++++ Given records ++++

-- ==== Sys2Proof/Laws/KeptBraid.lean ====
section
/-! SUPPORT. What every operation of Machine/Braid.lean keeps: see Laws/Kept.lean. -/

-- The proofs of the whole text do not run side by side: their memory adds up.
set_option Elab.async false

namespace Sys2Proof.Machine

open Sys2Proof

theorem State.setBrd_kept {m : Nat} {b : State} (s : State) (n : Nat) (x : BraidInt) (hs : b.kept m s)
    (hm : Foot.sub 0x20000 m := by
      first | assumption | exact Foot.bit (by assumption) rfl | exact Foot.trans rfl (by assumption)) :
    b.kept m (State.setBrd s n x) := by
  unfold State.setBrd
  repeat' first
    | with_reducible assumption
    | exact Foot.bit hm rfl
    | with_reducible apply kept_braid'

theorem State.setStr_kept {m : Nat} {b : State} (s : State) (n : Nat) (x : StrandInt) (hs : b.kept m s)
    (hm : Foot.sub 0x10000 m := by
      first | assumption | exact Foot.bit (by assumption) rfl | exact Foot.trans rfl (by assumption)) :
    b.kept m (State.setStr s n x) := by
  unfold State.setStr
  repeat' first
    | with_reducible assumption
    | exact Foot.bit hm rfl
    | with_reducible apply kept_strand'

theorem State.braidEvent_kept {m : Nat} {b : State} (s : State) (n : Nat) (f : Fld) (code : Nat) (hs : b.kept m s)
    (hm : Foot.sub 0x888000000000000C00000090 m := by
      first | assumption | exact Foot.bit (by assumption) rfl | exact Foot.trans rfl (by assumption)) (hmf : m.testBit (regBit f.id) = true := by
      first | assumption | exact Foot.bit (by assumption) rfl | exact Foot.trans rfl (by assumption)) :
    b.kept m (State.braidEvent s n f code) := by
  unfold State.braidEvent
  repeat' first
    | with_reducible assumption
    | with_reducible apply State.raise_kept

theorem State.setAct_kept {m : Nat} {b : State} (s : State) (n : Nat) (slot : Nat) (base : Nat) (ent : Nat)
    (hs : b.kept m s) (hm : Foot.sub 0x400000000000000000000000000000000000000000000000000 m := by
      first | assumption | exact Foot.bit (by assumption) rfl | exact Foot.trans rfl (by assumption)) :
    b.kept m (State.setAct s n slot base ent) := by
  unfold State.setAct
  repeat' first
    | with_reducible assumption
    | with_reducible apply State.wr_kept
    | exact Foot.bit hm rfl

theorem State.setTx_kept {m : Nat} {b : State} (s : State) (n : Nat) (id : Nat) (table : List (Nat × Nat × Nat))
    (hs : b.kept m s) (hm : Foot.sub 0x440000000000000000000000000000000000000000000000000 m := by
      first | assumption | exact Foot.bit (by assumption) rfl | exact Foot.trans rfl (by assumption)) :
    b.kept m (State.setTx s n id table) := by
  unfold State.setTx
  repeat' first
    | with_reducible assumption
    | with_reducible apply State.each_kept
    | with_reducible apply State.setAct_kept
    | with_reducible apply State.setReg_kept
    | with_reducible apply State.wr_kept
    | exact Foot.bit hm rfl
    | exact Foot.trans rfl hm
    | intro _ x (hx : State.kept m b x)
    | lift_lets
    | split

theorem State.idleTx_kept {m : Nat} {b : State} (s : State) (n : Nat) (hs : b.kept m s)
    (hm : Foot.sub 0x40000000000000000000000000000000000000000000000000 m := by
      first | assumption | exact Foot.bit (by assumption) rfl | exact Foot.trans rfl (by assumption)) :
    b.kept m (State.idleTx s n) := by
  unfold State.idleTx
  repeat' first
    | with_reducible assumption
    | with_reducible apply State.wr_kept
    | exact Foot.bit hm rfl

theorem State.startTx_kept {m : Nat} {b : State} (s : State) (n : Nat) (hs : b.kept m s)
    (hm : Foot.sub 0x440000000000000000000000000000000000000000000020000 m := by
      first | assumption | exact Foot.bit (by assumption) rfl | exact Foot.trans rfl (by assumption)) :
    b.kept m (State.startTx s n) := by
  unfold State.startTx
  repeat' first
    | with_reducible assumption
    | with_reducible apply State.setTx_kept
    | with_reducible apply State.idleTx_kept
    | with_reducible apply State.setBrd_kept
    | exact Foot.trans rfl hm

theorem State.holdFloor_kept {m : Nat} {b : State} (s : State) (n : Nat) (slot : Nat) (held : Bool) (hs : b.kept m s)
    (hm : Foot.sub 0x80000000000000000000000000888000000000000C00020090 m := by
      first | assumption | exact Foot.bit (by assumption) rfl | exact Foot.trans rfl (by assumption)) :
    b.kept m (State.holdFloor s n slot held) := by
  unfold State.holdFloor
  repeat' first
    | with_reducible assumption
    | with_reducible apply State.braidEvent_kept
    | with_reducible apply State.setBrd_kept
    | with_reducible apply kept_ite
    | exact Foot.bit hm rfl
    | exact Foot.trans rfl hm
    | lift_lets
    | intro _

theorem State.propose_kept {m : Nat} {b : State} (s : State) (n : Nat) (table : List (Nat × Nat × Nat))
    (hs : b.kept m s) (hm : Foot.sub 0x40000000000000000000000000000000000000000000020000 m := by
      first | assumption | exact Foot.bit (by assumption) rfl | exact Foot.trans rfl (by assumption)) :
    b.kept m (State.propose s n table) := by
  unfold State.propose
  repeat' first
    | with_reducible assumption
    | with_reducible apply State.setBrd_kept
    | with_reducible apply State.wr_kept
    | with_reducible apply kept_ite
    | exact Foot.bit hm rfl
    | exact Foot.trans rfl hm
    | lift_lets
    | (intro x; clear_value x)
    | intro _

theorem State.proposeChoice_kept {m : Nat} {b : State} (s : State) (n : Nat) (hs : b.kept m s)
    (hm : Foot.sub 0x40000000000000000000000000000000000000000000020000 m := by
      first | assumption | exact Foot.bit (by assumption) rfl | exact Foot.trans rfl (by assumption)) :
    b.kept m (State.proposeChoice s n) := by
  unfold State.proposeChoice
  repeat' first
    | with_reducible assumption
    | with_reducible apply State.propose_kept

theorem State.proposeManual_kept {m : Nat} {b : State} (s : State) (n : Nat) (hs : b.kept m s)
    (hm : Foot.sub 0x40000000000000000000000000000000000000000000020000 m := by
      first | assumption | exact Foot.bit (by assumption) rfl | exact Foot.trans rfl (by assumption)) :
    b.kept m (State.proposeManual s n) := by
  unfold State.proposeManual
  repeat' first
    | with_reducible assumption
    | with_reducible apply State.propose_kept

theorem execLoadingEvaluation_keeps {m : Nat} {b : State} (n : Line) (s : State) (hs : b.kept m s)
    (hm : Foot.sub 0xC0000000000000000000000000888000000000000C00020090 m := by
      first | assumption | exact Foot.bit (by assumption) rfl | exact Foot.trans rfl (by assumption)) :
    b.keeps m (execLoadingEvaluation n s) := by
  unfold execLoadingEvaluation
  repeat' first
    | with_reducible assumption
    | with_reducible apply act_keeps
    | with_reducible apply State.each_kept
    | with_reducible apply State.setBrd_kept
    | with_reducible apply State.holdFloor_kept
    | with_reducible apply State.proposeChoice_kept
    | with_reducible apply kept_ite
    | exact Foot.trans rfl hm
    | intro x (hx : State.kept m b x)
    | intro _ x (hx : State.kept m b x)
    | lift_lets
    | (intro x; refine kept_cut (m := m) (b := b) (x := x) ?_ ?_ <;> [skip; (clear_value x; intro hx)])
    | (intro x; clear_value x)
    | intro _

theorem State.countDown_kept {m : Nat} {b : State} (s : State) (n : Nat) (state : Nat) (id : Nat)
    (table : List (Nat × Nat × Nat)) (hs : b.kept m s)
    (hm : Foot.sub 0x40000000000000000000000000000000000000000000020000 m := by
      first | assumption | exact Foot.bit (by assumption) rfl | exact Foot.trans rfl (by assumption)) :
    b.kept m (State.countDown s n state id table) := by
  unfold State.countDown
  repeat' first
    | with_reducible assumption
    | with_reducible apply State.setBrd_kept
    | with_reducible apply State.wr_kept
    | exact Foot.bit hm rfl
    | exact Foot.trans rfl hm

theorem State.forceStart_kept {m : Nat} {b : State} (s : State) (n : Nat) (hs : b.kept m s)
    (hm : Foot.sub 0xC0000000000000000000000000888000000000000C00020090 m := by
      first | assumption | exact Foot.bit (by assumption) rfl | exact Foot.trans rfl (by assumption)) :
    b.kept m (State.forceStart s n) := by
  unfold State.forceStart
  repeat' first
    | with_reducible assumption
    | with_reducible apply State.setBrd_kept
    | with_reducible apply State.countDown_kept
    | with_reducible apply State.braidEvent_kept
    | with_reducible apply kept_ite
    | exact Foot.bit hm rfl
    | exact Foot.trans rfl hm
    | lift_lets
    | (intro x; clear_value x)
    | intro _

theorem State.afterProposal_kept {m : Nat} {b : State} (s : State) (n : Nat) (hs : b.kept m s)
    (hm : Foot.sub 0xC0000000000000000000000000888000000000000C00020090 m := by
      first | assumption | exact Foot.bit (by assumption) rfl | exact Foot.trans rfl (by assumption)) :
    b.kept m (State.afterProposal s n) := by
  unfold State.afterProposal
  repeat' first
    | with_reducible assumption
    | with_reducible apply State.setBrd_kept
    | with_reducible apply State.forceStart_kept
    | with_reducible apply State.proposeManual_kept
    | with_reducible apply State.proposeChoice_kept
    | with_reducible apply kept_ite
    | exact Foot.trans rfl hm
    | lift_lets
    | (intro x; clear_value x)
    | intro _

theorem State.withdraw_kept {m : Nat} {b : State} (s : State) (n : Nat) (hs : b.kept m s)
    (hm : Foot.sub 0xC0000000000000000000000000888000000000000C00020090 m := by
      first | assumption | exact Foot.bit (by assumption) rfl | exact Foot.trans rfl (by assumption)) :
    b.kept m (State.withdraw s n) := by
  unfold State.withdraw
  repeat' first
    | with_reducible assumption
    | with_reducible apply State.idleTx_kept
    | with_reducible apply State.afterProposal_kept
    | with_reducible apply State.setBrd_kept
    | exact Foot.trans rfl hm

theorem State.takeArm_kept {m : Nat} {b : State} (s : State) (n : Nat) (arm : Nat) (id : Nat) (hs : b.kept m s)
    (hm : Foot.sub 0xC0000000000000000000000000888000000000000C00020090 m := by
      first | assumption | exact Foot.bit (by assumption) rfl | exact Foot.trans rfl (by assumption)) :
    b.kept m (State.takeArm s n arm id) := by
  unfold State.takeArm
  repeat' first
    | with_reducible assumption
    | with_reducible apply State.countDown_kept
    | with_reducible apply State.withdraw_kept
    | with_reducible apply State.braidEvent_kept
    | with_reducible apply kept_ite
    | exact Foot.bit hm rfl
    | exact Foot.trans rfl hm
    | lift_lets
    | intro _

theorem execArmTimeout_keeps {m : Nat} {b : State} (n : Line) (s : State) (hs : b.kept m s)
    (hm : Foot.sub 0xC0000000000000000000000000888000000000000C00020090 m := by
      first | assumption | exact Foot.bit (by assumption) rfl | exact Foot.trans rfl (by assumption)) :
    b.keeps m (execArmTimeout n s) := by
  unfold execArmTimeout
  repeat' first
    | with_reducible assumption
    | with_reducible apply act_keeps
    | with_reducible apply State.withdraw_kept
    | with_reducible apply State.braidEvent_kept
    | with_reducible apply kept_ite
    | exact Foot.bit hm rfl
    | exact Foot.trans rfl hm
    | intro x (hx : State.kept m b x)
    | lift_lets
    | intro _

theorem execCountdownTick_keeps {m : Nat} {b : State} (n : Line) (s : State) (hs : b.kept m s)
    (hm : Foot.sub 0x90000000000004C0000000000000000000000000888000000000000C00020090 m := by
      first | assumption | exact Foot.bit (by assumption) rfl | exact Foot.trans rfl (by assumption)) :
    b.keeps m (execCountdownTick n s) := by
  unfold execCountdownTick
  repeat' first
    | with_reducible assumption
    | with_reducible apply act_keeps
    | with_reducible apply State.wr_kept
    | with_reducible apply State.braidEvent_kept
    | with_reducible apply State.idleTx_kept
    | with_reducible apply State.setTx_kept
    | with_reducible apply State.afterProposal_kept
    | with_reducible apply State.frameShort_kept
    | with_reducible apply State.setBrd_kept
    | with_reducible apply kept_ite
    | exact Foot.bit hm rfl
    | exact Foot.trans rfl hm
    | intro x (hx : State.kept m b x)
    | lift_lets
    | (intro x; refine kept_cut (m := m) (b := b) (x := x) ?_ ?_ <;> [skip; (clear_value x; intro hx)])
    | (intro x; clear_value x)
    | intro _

++++

About this exercise ->
Line count for the word "lean": tally the lines of the records above that hold it and give only that figure.

Completed task ->
2